Assessee was engaged in consignment sale of products on commission basis. As per AIR Information, assessee had executed one transaction of sale of one immovable property and AO noted that this transaction had not been reflected in the return of income. Assessee submitted that he had purchased a vacant plot in the year 1987 through a General Power of Attorney (GPA) from the original allottee on which assessee had constructed the ground floor and sold the house on 3-8-1991 under a registered “Agreement to Sell” along with the possession of property. However, as per AO, there was no proof of valid sale on 3-8-1991 and held that transaction attracted LTCG on the sale of property and was taxable under section 50C. CIT(A) confirmed the action of AO.

it is held that Transferee had taken possession in the year 1991 and had continued to be in possession of the property and hence, transfer was complete in the year 1991 in view of clause (v) of section 2(47). It was also evident that AO had made a direct inquiry from the buyer and she had also confirmed having bought this property from assessee in the year 1991. Allegation of AO that property was sold in the year 2009, when assessee had executed the sale deed also ignore the fact that assessee executed sale deed in capacity of General Power of Attorney holder and not as an owner. Sale of the property by assessee had taken place in the year 1991 and AO was not justified in taxing the capital gain arising on execution of sale deed in year 2009.

Decision: In assessee’s favour.

IN THE ITAT, DELHI

R.K. PANDA, A.M. AND SUDHANSHU SRIVASTAVA, J.M.

Vinod Kumar Chugh v. ITO

ITA No. 2595/Del/2015

18 March, 2019

Assessee by: Ved Jain, Adv.

Department by: Raghunath, Senior Departmental Representative

ORDER

Sudhanshu Srivastava, J.M.

This is an appeal filed by the assessee against order dt. 20-1-2015 passed by the learned Commissioner(Appeals)-17, New Delhi [Commissioner(Appeals)] for assessment year (assessment year) 2010-11. The only grievance in this appeal is the addition of Rs. 78,40,062 made by the assessing officer and confirmed by the learned Commissioner(Appeals) on account of the capital gain.

2. The brief facts leading to the present appeal are that the assessee, during the year under consideration, was engaged in consignment sales of products of M/s Haldia Petro Chemicals Ltd. on commission basis.
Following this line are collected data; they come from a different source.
/-- A read-back whose list names every address at most once reads the listed byte where one is listed, and the staging
byte anywhere else. -/
theorem readBack_reads {staging : Memory} (hwf : staging.wf = true) {misread : List (Fin 512 × Byte)}
    (hnodup : (misread.map Prod.fst).Nodup) :
    (readBack staging misread).wf = true ∧
      ∀ a, (readBack staging misread).read a =
        ((misread.find? fun c => c.1.val == a).map Prod.snd).getD (staging.read a) := by
  induction misread generalizing staging with
  | nil => exact ⟨hwf, fun _ => rfl⟩
  | cons c l ih =>
    obtain ⟨hnew, hrest⟩ := List.nodup_cons.mp hnodup
    obtain ⟨hform, hread⟩ := ih (Memory.wf_write c.2 hwf c.1.isLt) hrest
    refine ⟨hform, fun a => (hread a).trans ?_⟩
    rw [Memory.read_write _ _ _ hwf]
    by_cases ha : c.1.val = a
    · have hnone : (l.find? fun d => d.1.val == a) = none := List.find?_eq_none.mpr fun d hd hda =>
        hnew (List.mem_map.mpr ⟨d, hd, Fin.ext ((eq_of_beq hda).trans ha.symm)⟩)
      rw [if_pos ha, hnone, List.find?_cons_of_pos (p := fun d : Fin 512 × Byte => d.1.val == a) (beq_iff_eq.mpr ha)]
      rfl
    · rw [if_neg ha, List.find?_cons_of_neg (by simpa using ha)]

/-- The bank reads back as the staging buffer exactly where every listed byte is the staging byte. -/
theorem readBack_eq_self_iff {staging : Memory} (hwf : staging.wf = true) {misread : List (Fin 512 × Byte)}
    (hnodup : (misread.map Prod.fst).Nodup) :
    readBack staging misread = staging ↔ ∀ c, c ∈ misread → staging.read c.1.val = c.2 := by
  obtain ⟨hform, hread⟩ := readBack_reads hwf hnodup
  constructor
  · intro heq c hc
    have hlisted := hread c.1.val
    rwa [find_listed hnodup hc, heq] at hlisted
  · intro hagree
    refine Memory.ext hform hwf fun a => (hread a).trans ?_
    cases hfind : misread.find? fun c => c.1.val == a with
    | none => rfl
    | some c => exact address_of_find hfind ▸ (hagree c (List.mem_of_find?_eq_some hfind)).symm

theorem nodup_of_wellFormed {misread : List (Fin 512 × Byte)} (h : (Instr.burnEnd misread).wellFormed = true) :
    (misread.map Prod.fst).Nodup := by
  have hlen : (misread.map Prod.fst).dedup.length = (misread.map Prod.fst).length :=
    (eq_of_beq h).trans (List.length_map _).symm
  exact List.dedup_eq_self.mp ((List.dedup_sublist _).eq_of_length hlen)

/-- A started bank that gets its finished mark and holds an image is WRITTEN (R179). -/
theorem derived_finished {b : Bank} {content : Memory} (hs : b.started = true) (hcheck : content.checkGood = true)
    (htag : content.tagPresent = true) :
    { b with content := content, finished := true }.derived =
      { content := content, started := true, finished := true, state := .written } := by
  simp [Bank.derived, Bank.derive, hs, hcheck, htag]

/-- A started, unfinished bank whose burn ended with a byte that differs keeps its marks (R184). -/
theorem spoilt_eq {b : Bank} (content : Memory) (hs : b.started = true) (hf : b.finished = false) :
    { b with content := content, state := .spoilt } =
      { content := content, started := true, finished := false, state := .spoilt } := by
  rw [← hs, ← hf]

/-- The end of bank `i`'s burn, by whether the bank reads back as the staging buffer (R184). -/
theorem exec_burnEnd {s : State} {i : BankId} (hb : s.images.burning = some i) (misread : List (Fin 512 × Byte)) :
    let x := s.images
    let content := readBack x.staging misread
    (content = x.staging → exec (.burnEnd misread) s = .next { s with
      images := ({ x with burning := none }).setBank i
        { x.bank i with content := x.staging, finished := true }.derived }) ∧
    (content ≠ x.staging → exec (.burnEnd misread) s = .next { s with
      images := ({ x with burning := none }).setBank i { x.bank i with content := content, state := .spoilt }
      engine := { s.engine with faults := { s.engine.faults with burnSpoilt := true } } }) := by
  simp only [exec, execBurnEnd, hb, Bank.burned]
  refine ⟨fun hsame => ?_, fun hdiffer => ?_⟩
  · rw [if_pos hsame, if_pos hsame]
    cases i <;> rfl
  · rw [if_neg hdiffer, if_neg hdiffer]
    cases i <;> rfl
The assessee filed his return of income for the assessment year under consideration declaring an income of Rs. 18,94,797. As per the AIR Information, the assessee had executed one transaction of sale of one immovable property at A- 34, Sector 30, Noida for Rs. 83,70,000 on 23-6-2009 and the assessing officer (AO) noted that this transaction had not been reflected in the return of income. The assessee was asked to explain the same. It was submitted by the assessee before the assessing officer that he had purchased the a vacant plot in the year 1987 through a General Power of Attorney (GPA) from the original allottee Lilavati Kapur for Rs. 1,35,000 on which the assessee had constructed the ground floor and sold the house on 3-8-1991 to Smt. Santosh Sareen for a consideration of Rs. 4,55,000 under a registered “Agreement to Sell” along with the possession of property. However, as per the assessing officer, there was no proof of valid sale on 3-8-1991. Therefore, the assessing officer proceeded to hold that the transaction in the assessment year under consideration attracted Long Term Capital Gains (LTCG) on the sale of property and was taxable under section 50C of the Income Tax Act, 1961 (hereinafter called ‘the Act’). The LTCG was computed at Rs. 78,40,062 after allowing the benefit of indexation to the assessee.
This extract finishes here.